Problems reading .csv files

While reading on a jupyter notebook:

import dask
import dask.dataframe as dd
df = dd.read_csv(‘bigdata.csv’, blocksize=5e6)
df

Is fine, if I then issue df.compute() or df.head() results error:
FileNotFoundError: [Errno 2] No such file or directory: ‘…/bigdata.csv’

df.map_partitions(type) gives:

Dask Series Structure:
npartitions=9
object




dtype: object

Hi @wayward, the reason why before doing the df.compute() or df.head() things seem to be “fine” is because up to that point nothing has happened yet except for setting up the task graph.

It seems the problem you are having is that it can’t find the file "bigdata.csv". If you only provide the name of the file, in order to be able to read it, the file needs to be in the same location (path) as your jupyter notebook. If it is not, then you need to provide the relative path to where the file is. For example:

your_folder/
        |_ jupyter_notebook.ipynb
        |_ another_folder/
                 |_ bigdata.csv

then the relative path to your file would be “another_folder/bigdata.csv”

2 Likes

hello, I used remote workers that (obviously) could not access local-to-scheduler files …

1 Like

Hey @wayward! I think it was not clear from your snippet that you were using a cluster setup. What you’re looking for might be covered in the Futures docs, but if you could share a minimal reproducer or a bit more about your setup then we can troubleshoot further.

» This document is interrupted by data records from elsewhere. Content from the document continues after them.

/-- COLL_LATE's record (R437, R491). -/
def logCollLate (s : State) (ctx : Nat) (v : CollView) (k : List Nat) : State :=
  let c := k.getD 4 0
  match v.members[k.getD 5 0]? with
  | none => s
  | some m =>
    emit (modView s ctx v.id fun v => { v with lateLogged := true }) (unitStack (stackOfVa s ctx (chunkVa v.desc c 0))) (some ctx)
      evCollLate (v.id * 2 ^ 16 + c) (m.mst.toNat * 2 ^ 46 + m.rank.toNat * 2 ^ 32 + m.group.toNat) m.wake

def dueCollLate (s : State) : Option Instr :=
  s.contexts.findSome? fun c => (c.views.find? fun v => (latest s v).isSome).map fun v => .collLate c.num v.id

/-! ### The instructions -/

/-- COLLOPEN at a pilot (R425); the read of a poisoned format entry is fatal to the context (R103). One that joins logs COLL_STATE too, and
its JOIN carries that record's tag (R491). -/
def collopenOne (v : View) (s : State) : State :=
  let d := blockOf v 8
  let id := cId d
  let ctx := v.g.ctx
  if cRtype d = 0 ∧ formatPoisoned s ctx (cFmt d) = true then raiseCtxFatal (retryAt s v) ctx fcFormat
  else
    let st := openStatus s v.g d
    let give (s : State) : State := giveD s v ((ownGen s ctx id).toNat * 2 ^ 16 + st)
    if 1 < st then give s
    else match recordArea s v d with
    | (false, s) => s
    | (true, s) =>
      let old := (getView s ctx id).getD (viewFresh id)
      let s := if st = 0 then putView s ctx (viewOpened s old d) else s
      let (tag, s) := setView s ctx id (if st = 0 then .opened else old.vst) 0
      let s := flushView (joinUse s v.g id (cMidx d) d tag) ctx id
      give (if st = 0 then releaseHeld s ctx else s)

/-- COLLOPEN (R424, R425). -/
def execCollopen (f : Fields) (s : State) : Host.Outcome State Fault Refusal := issueEach f s collopenOne

/-- COLLCLOSE (R424, R426). -/
def execCollclose (f : Fields) (s : State) : Host.Outcome State Fault Refusal :=
  issueEach f s fun v s =>
    let (st, s) := closeMember s v.g.ctx (readB v 32 % 1024) v.g.gid
    giveD s v st

/-! ### The contribution of a TCOPY -/

/-- Targets of a contribution: GRID, or the devices of RMASK in its row (R427). -/
def copyTargets (w : W64) : List (BitVec 12) :=
  let yz := fld w 43 36
  if fld w 63 48 = 0 then [BitVec.ofNat 12 (fld w 47 36)]
  else ((List.range 16).filter fun i => bit1 w (48 + i)).map fun i => BitVec.ofNat 12 (i * 256 + yz)

/-- The chunk that a TCOPY's destination names. -/
def copyChunk (d : List W64) (dst : W64) : Option Nat :=
  let o := (dst - dw d 0).toNat
  if cBytes d ≠ 0 ∧ o % cBytes d = 0 ∧ o / cBytes d < cChunks d then some (o / cBytes d) else none

/-- A rejection by a relation of the fields of several block registers, the highest of which is i, or by one of them alone (R374). -/
def byRelation (st i : Nat) : Option (Nat × Nat) := some (st, 0x80 + i)
def byField (st i : Nat) : Option (Nat × Nat) := some (st, i)

/-- The checks that COLL adds, in R427's order, up to the last: status and detail of the first that fails. A field that is held against the
view, which CID in T6 names, or against another field takes part in a relation; the rest fail alone.
DESIGN CHOICE (log entry 43), unsafe. -/
def collChecks (s : State) (g : Group) (x : CopyBlk) : Option (Nat × Nat) :=
  let t (i : Nat) : W64 := br x.t i
  let w := t 7
  let view := getView s g.ctx (fld (t 6) 25 16)
  let d := match view with | some v => v.desc | none => []
  let member := match view with | some v => (localMembers v).any fun m => m.gid == some g.gid | none => false
  let tg := copyTargets w
  if x.gather then byField stBadparam 7
  else if x.dkind ≠ 0 then byField stBadparam 7
  else if t 4 ≠ 0 then byField stBadparam 4
  else if fld (t 5) 63 32 ≠ 0 then byField stBadparam 5
  else if fld w 19 17 ≠ 5 then byField stBadparam 7
  else if view.isSome = true ∧ d ≠ [] ∧ fld (t 6) 15 8 ≠ (cBreach d).toNat then byRelation stBadparam 6
  else match view with
  | none => some (13, 0)
  | some v =>
    if v.vst = .failed then some (14, 0)
    else if viewLive v = false ∨ member = false then some (13, 0)
    else match copyChunk d (t 1) with
    | none => byRelation stBadparam 6
    | some c =>
      if fld w 35 32 ≠ cRedop d then byRelation stBadparam 7
      else if cRedop d ≠ 0 ∧ (fld w 63 48 ≠ 0 ∨ tg ≠ [cHome d c]) then byRelation stBadparam 7
      else if cRedop d = 0 ∧ ((fld w 63 48 ≠ 0 ∧ fld w 47 44 ≠ 0) ∨ (tg.any fun r => !(cRanks d).contains r) = true) then
        byRelation stBadparam 7
      else none

/-- The descriptor of the collective that a TCOPY contributes to. -/
def copyDesc (s : State) (g : Group) (x : CopyBlk) : List W64 :=
  match getView s g.ctx (fld (br x.t 6) 25 16) with | some v => v.desc | none => []

/-- The last of the checks: the bytes of the shape in T2 and T3 are the contribution's, whose format must still be one that converts; its
entry may have been rewritten since COLLOPEN (R86, R375, R427).
DESIGN CHOICE (log entry 43), unsafe. -/
def collSize (s : State) (g : Group) (x : CopyBlk) : Option (Nat × Nat) :=
  let d := copyDesc s g x
  if cRedop d ≠ 0 ∧ cRtype d = 0 ∧ collFmtOk (collEnt s g.ctx d) = false then byRelation stBadfmt 6
  else if copyBytes x ≠ contribBytes s g.ctx d then byRelation stBadshape 7 else none

/-- The word of the format entry that a contribution is issued with, kept beside its block (R86). -/
def contribFmt (s : State) (g : Group) (x : CopyBlk) : W64 := BitVec.ofNat 64 (formatWord s g.ctx (cFmt (copyDesc s g x))).toNat

/-- The packed source bytes, as far as they can be read, and what stopped the reading (R397, R427). -/
def collSource (s : State) (g : Group) (x : CopyBlk) : (List Byte × Option EStop) × State :=
  let h := (getGroup s g.gid).getD g
  let src := spaceOf h x.skind (BitVec.ofNat 8 (fld (br x.t 6) 7 0)) 0 (br x.t 0) false
  let steps := copySteps x
  (steps.zip (List.range steps.length)).foldl (fun acc e =>
    match acc.1.2 with
    | some _ => acc
    | none =>
      match copySource acc.2 g x src e.2 e.1 with
      | (.ok bs, s) => ((acc.1.1 ++ bs, none), s)
      | (.error er, s) => ((acc.1.1, some er), s)) (([], none), s)

/-- The stream cut into packets' ADDR, OPND and payload (R427): whole blocks with their scale words under CGEO 1, else
4 KiB. -/
def cutStream (e : FmtEntry) (d : List W64) (bs : List Byte) : List (Nat × Nat × List Byte) :=
  if cRedop d ≠ 0 ∧ cRtype d = 0 ∧ cGeo d = 1 then
    let w := entW e
    let per := 4096 / (4 * w + 4)
    let blocks := cElems d / 32
    let codes := 4 * ceilDiv (rowBytes e (cElems d)) 4
    (List.range (ceilDiv blocks per)).map fun i =>
      let n := min per (blocks - i * per)
      (32 * (i * per), 0, ((bs.drop (i * per * 4 * w)).take (n * 4 * w)) ++ ((bs.drop (codes + 4 * (i * per))).take (4 * n)))
  else
    (List.range (ceilDiv bs.length 4096)).map fun i =>
      (4096 * i, if i = 0 then 0 else (bs.getD (4096 * i - 1) 0).toNat, (bs.drop (4096 * i)).take 4096)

@wayward Typically if you are using a remote cluster, you will want your data to reside in some place that all your workers can access it. This could be a blob storage system like S3, a data warehouse, or some kind of network filesystem (see here for more information).

As an aside, please be more considerate in the language you use in discussions here. Things that are obvious to you about your setup might not be obvious to others, and lots of people do use Dask on a single machine where all workers can see the same filesystem.

3 Likes